For most of my life, I believed that a healthy world – a world characterized by love and freedom, instead of by widespread emotional damage and tyranny – was an impossibility. Even thinking about such a world, much less longing for it, seemed a waste of time. There was nothing I wanted more, yet I could not get past the seeming impossibility of such a world.

Eventually it occurred to me that this was not a productive approach. I began letting myself think about the world I wanted, and forcing myself to see it as a real possibility. I let details of this world sink into my awareness; I thought through the implications of various aspects and approaches. I made the conscious choice to see creating such a world as a problem to be solved instead of as a poignant fantasy that could never be fulfilled.

I was surprised at how difficult this mental transition was.

One immediate hurdle was the unspoken prohibition against even acknowledging the desire for a world of love and freedom.
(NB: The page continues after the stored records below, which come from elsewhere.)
/-- A step with an event, and one that takes an answer. -/
theorem witness_HostEventsInOrder : (∃ t, step (at1 0x33 0x40 [(9, 0xF6)] 0x0809) = .next t) ∧
    (portOut (at1 0x33 0x40 [(9, 0xF6)] 0x0809)).isSome = true ∧ (∃ t, step (atInp [.value 0x2A]) = .next t) ∧
    after (atInp [.value 0x2A]) State.answers = some [] :=
  ⟨⟨advance (emitOut (at1 0x33 0x40 [(9, 0xF6)] 0x0809) 0xF6), step_of_after (by decide)⟩, by decide,
    ⟨advance (memWrite (takeAnswer (atInp [.value 0x2A]) []) 0x03 0x2A), step_of_after (by decide)⟩, by decide⟩

theorem witness_OutEventsNotRead : ∃ t, step (at1 0x33 0x40 [(9, 0xF6)] 0x0809) = .next t :=
  ⟨advance (emitOut (at1 0x33 0x40 [(9, 0xF6)] 0x0809) 0xF6), step_of_after (by decide)⟩

/-- At an INP whose answer is a Value. -/
theorem witness_DrawUsedOnlyByInvalidInp : (∃ t, step (atInp [.value 0x2A]) = .next t) ∧
    ∀ a rest, fetched (atInp [.value 0x2A]) = .insn (.inp a) → (atInp [.value 0x2A]).answers ≠ .invalid :: rest :=
  ⟨⟨advance (memWrite (takeAnswer (atInp [.value 0x2A]) []) 0x03 0x2A), step_of_after (by decide)⟩,
    fun _ _ _ h => by cases h⟩

/-- The first instruction of each pair of `NoHazards`: one that writes a cell, and one that jumps. -/
theorem witness_NoHazards : (∃ t, exec (.sta 0x03) (atInp []) = .next t) ∧
    (∃ t, (atInp [.value 0x2A]).answers = .value 0x2A :: [] ∧ exec (.inp 0x03) (atInp [.value 0x2A]) = .next t) ∧
    (∃ t, (atInp [.invalid]).answers = .invalid :: [] ∧ exec (.inp 0x03) (atInp [.invalid]) = .next t) ∧
    (∃ t, exec (.jmp 0x03) (atInp []) = .next t) ∧ ∃ t, exec (.jge 0x03) (atInp []) = .next t :=
  ⟨⟨_, rfl⟩, ⟨_, rfl, rfl⟩, ⟨_, rfl, rfl⟩, ⟨_, rfl⟩, _, rfl⟩

/-- The writers of acc in `NoHazards`, from acc = -7 and cell 9 = 2, with the result each leaves. -/
theorem witness_NoHazards_acc :
    (0x02 : Byte) = cellRead (at1 0xF9 0x20 [(9, 0x02)] 0x0309).dmem (0x09 : Byte).toNat ∧
    ((0xFB : Byte).toNat : Int) = ((0xF9 : Byte).toInt + (0x02 : Byte).toInt) % 256 ∧
    ((0xF7 : Byte).toNat : Int) = ((0xF9 : Byte).toInt - (0x02 : Byte).toInt) % 256 ∧
    ((0xF2 : Byte).toNat : Int) = ((0xF9 : Byte).toInt * (0x02 : Byte).toInt) % 256 ∧
    ((0xFD : Byte).toNat : Int) = ((0xF9 : Byte).toInt.tdiv (0x02 : Byte).toInt) % 256 ∧
    [Instr.ldk 0x00, .lda 0x09, .add 0x09, .sub 0x09, .mul 0x09, .div 0x09].map (fun i =>
      match exec i (at1 0xF9 0x20 [(9, 0x02)] 0x0309) with
      | .next t => some t.acc
      | .fault _ => none
      | .refused _ => none) = [some 0x00, some 0x02, some 0xFB, some 0xF7, some 0xF2, some 0xFD] := by
  decide

/-- A FAULTED state that meets the invariant. -/
theorem inv_stopped : Inv stopped where
  data := by decide
  prog := by decide
  status := ⟨rfl, rfl, 0x12, by decide⟩
  wait := fun h => by cases h

/-- A state in RUN with one word meets the invariant. -/
theorem inv_at1 (acc pc : Byte) (dmem : Memory) (w : Word) (h : Memory.wf dmem = true) : Inv (at1 acc pc dmem w) where
  data := h
  prog := cellWrite_wf cellsWf_nil (uval_lt pc) w
  status := rfl
  wait := fun h => by cases h

/-- Steps that change the state, from states that meet the invariant: a store, an INP that begins to wait, a HLT, a
fault, and reset. -/
theorem witness_InvKeptByStep :
    (Inv (at1 0x80 0x30 [(3, 0x01)] 0x06FF) ∧
      after (at1 0x80 0x30 [(3, 0x01)] 0x06FF) (fun t => (t.dmem, t.pc)) = some ([(3, 0x01), (255, 0x80)], 0x31)) ∧
    (Inv (at1 0x11 0x40 [] 0x0703) ∧ after (at1 0x11 0x40 [] 0x0703) State.inpPending = some true) ∧
    (Inv (at1 0x00 0x40 [] 0x0905) ∧ after (at1 0x00 0x40 [] 0x0905) (fun t => t.status.state) = some .halted) ∧
    (Inv (at1 0x05 0x20 [] 0x0309) ∧ after (at1 0x05 0x20 [] 0x0309) (fun t => t.status.state) = some .faulted) ∧
    (Inv { stopped with rst := true } ∧
      after { stopped with rst := true } (fun t => (t.dmem, t.status.state)) = some ([], .run)) :=
  ⟨⟨inv_at1 _ _ _ _ rfl, by decide⟩, ⟨inv_at1 _ _ _ _ rfl, by decide⟩, ⟨inv_at1 _ _ _ _ rfl, by decide⟩,
    ⟨inv_at1 _ _ _ _ rfl, by decide⟩, ⟨⟨inv_stopped.data, inv_stopped.prog, inv_stopped.status, inv_stopped.wait⟩,
      by decide⟩⟩

/-- A run of one step. -/
theorem run_one {s t : State} (h : step s = .next t) : core.run 1 s = .next t := by
  rw [run_succ_of_step h 0, run_zero]

/-- Runs that end at a HLT, at an illegal word and at a DIV by zero. -/
theorem witness_EndedRunStandsAtItsCause :
    (Inv (at1 0x00 0x40 [] 0x0905) ∧ ∃ t, core.run 1 (at1 0x00 0x40 [] 0x0905) = .next t ∧
      runEnd t = some (.halted 0x05 [])) ∧
    (Inv (at1 0x07 0x12 [] 0x1234) ∧ ∃ t, core.run 1 (at1 0x07 0x12 [] 0x1234) = .next t ∧
      runEnd t = some (.faulted .illegalOpcode)) ∧
    (Inv (at1 0x05 0x20 [] 0x0309) ∧ ∃ t, core.run 1 (at1 0x05 0x20 [] 0x0309) = .next t ∧
      runEnd t = some (.faulted .divByZero)) :=
  ⟨⟨inv_at1 _ _ _ _ rfl, haltWith (at1 0x00 0x40 [] 0x0905) 0x05, run_one (step_of_after (by decide)), rfl⟩,
    ⟨inv_at1 _ _ _ _ rfl, raiseFault (at1 0x07 0x12 [] 0x1234) .illegalOpcode, run_one (step_of_after (by decide)), rfl⟩,
    inv_at1 _ _ _ _ rfl, raiseFault (at1 0x05 0x20 [] 0x0309) .divByZero, run_one (step_of_after (by decide)), rfl⟩

/-- A waiting INP meets the invariant, with the request pending. -/
theorem witness_PendingRequestShowsOnInReq : Inv { atInp [] with inpPending := true } ∧
    { atInp [] with inpPending := true }.rst = false ∧ { atInp [] with inpPending := true }.inpPending = true :=
  ⟨⟨by decide, by decide, rfl, fun _ => ⟨rfl, 0x03, by decide⟩⟩, rfl, rfl⟩

/-- An INP that asks, with `rst` low and high before the clock, a state that asks nothing, and an INP that has its
answer already. -/
theorem witness_HostAnswersOnPins : IsNextSlot 0x40 0x41 ∧ (atInp []).rst = false ∧
    fetched { atInp [] with rst := true } = .insn (.inp 0x03) ∧ (atInp []).status.state = .run ∧
    fetched (atInp []) = .insn (.inp 0x03) ∧ (atInp []).answers = [] ∧
    portInReq { State.reset with rst := false } = false ∧ portInReq (atInp [.value 0x00]) = true ∧
    (atInp [.value 0x00]).answers ≠ [] := by
  refine ⟨rfl, ?_⟩
  decide

theorem witness_ResetAbandonsWaitingInp : { atInp [] with inpPending := true }.inpPending = true := by decide

/-- A state with `rst` high and the given word at pc. -/
def heldAt (pc : Byte) (w : Word) : State := { at1 0x07 pc [] w with rst := true }

/-- States with `rst` high at a legal word and at an illegal one, and a state that is not in RUN. -/
theorem witness_ClockFollowsResetPin :
    ((heldAt 0x00 0x0505).rst = true ∧ (heldAt 0x00 0x0505).status.state = .run ∧
      decode (cellRead (heldAt 0x00 0x0505).prog (0x00 : Byte).toNat) = .insn (.ldk 0x05)) ∧
    ((heldAt 0x12 0x1100).rst = true ∧ (heldAt 0x12 0x1100).status.state = .run ∧
      0x11 ≤ (cellRead (heldAt 0x12 0x1100).prog (0x12 : Byte).toNat).toNat / 256) ∧
    { stopped with rst := true }.status.state ≠ .run := by
  decide

/-- An image of 256 words, the bound, and the word of its last slot; and one word more. -/
theorem witness_HostLoadsUnderReset : { State.reset with rst := true }.rst = true ∧
    (List.replicate 256 (0x0501 : Word)).length ≤ 256 ∧ (List.replicate 256 (0x0501 : Word))[255]? = some 0x0501 ∧
    256 < (List.replicate 257 (0x0501 : Word)).length := by
  rw [List.length_replicate, List.length_replicate, List.getElem?_replicate]
  decide

/-- The three states of `ExitStatusByEnd`, the halt code at its bound. -/
theorem witness_ExitStatusByEnd : State.reset.status.state = .run ∧ stopped.status.state = .faulted ∧
    (haltWith State.reset 0x7F).status.state = .halted ∧ (haltWith State.reset 0x7F).status.haltCode.toNat ≤ 127 := by
  decide

/-- No further instruction is stored once the last of the 256 slots is taken, here of one left. -/
theorem test_asm_cap : assembleLines 1 [['l', 'd', 'k', ' ', '5'], ['f', 'o', 'o']] = .program [.ldk 0x05] := by decide

/-- 256 lines `ldk 1` assemble to 256 instructions. -/
theorem witness_AssemblerStopsAtCap : ∀ n, assembleLines n (List.replicate n ['l', 'd', 'k', ' ', '1']) =
    .program (List.replicate n (.ldk 0x01)) := by
  have h : assembleLine ['l', 'd', 'k', ' ', '1'] = .ok (some (.ldk 0x01)) := by rfl
  intro n
  induction n with
  | zero => rfl
  | succ n ih => simp [List.replicate_succ, assembleLines, h, ih, AsmResult.cons]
I firmly believe that a world of love and freedom is exactly what every person is born expecting and needing, yet taking the idea seriously is suspect; it is seen as a sign one has gone over the edge, or at least wandered too far from the beaten path. A sane person accepts the world as it is – a vale of tears – and does not expect this basic character to ever change. Or so common opinion has it.
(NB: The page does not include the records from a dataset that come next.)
-- ==== Sys2Proof/WellFormed.lean ====
section
/-!
DEFINITION. WellFormed.lean: what makes a command well formed. A decoded `Instr` carries its operands at their field
widths (R83), so every `Instr` is well formed by its type and no check is left to make. An assembler command carries
plain numbers, and "an operand that does not fit its field ... is an assembler error, not a truncation" (R87): that
check is here.
-/

namespace Sys2Proof

/-- `n` fits an unsigned field of `bits` bits (R87). -/
def fits (bits n : Nat) : Bool := decide (n < 2 ^ bits)

/-- Every operand of the assembler command fits its field (R87; the operands of `PEC` and `EWRITE` are those of the
commands they expand to, R88). -/
def AsmCmd.wellFormed : AsmCmd → Bool
  | .init a u => fits 7 a && fits 1 u
  | .read16 r => fits 8 r
  | .write16 r v => fits 8 r && fits 16 v
  | .pecclr => true
  | .pecbyte b => fits 8 b
  | .delay ms => fits 16 ms
  | .pec bs => bs.all (fits 8)
  | .ewrite r v => fits 8 r && fits 16 v

end Sys2Proof
end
I have been trying to work on similar issues on two levels: for myself, as well as in my interactions with my children. MAL has occasionally accused me of sounding like Cartman’s mom, but that seems to me to be a not entirely deserved charge. I view my efforts as being more in line with Retta Fontana’s – trying to create and operate within a loving framework. It is sometimes very difficult for me, particularly since I am still trying to build or find my own inner peace. But I have found thus far that emotional honesty in a loving context works well. Which is not to say that this is easy, especially since my self-control doesn’t always measure up. These words from Fontana have been very helpful to me, though:

We must be the change we wish to see in the world. If we would know peace and freedom, we must offer those things, provided, of course, that freedom is recognized as the assumption of responsibility.

We must offer our children the dignity we wanted from our own parents. When I honestly and humbly ask for help from my children as I would any friend, their response is a beautiful thing. If I act with coercive force in our relationship, I alienate them as I would any friend. Drawing a line in the sand creates an equal and opposite reaction every single, stinking time.
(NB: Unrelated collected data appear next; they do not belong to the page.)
-- ==== Sys2Proof/Machine/Operands.lean ====
section
/-!
DEFINITION. Machine/Operands.lean: how the block takes operands apart and puts results together: the payload split
(R131) and assembly (R121), the write address byte, the write PEC and the write frame (R132). The fields of a command
word are taken in Decode.lean (R83).
-/

namespace Sys2Proof.Machine

/-- `lo(v) = v[7:0]`, sent first (R131). -/
def lowByte (v : Half) : Byte := v.extractLsb' 0 8

/-- `hi(v) = v[15:8]`, sent second (R131). -/
def highByte (v : Half) : Byte := v.extractLsb' 8 8

/-- `b0 | (b1 << 8)` (R121). -/
def assemble16 (b0 b1 : Byte) : Half := b0.setWidth 16 ||| (b1.setWidth 16 <<< 8)

/-- The bus "write" address byte `(zext_8(DEVADDR) << 1)[7:0]` (R130). -/
def writeAddressByte (addr : Addr7) : Byte := addr.setWidth 8 <<< 1

/-- `write_pec(DEVADDR, REG, VAL)` (R132). -/
def writePec (addr : Addr7) (reg : Byte) (val : Half) : Byte :=
  pec [writeAddressByte addr, reg, lowByte val, highByte val]

/-- `write_frame(DEVADDR, REG, VAL)` (R132). -/
def writeFrame (addr : Addr7) (reg : Byte) (val : Half) : Frame where
  reg := reg
  lo := lowByte val
  hi := highByte val
  pec := writePec addr reg val

/-- The frame as the byte sequence sent, byte 0 first (R30, R130). -/
def frameBytes (f : Frame) : List Byte := [f.reg, f.lo, f.hi, f.pec]

/-- What a receiver that sees the address byte and then the frame computes; 0 says the frame is intact (R133). -/
def receiverCheck (addr : Addr7) (frame : List Byte) : Byte := pec (writeAddressByte addr :: frame)

end Sys2Proof.Machine
end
I still teeter between taking certain parental actions because “that’s the way it’s been done for generations” and forging my own path based on my goal of raising my children to be successful adults in a more loving world. Seems to me that looking to the past for guidance can easily slide into an argument from authority conundrum; and I sometimes wonder how much of that “conventional wisdom” of prior generations is actually harmful psychological programming that few are able to successfully shed. Similarly, it seems to me that my and Lobo’s decision to unschool our children is but one of many ways parents can avoid a lot of the destructive programming that society can inflict on young minds.

As I said, this isn’t easy for me. My own course of discovery has led to shifts in parenting that the snolfs have picked up on, and sometimes asked about. Fortunately, I have never had any problem acknowledging my own fallibility with them; they are remarkably understanding, in the main. I am grateful to individuals like Allport and Fontana who are willing to share their crazy, idealistic, naïve ideas, which I find immensely helpful on many levels. [And now you know one of the reasons why this Salon issue is so late.]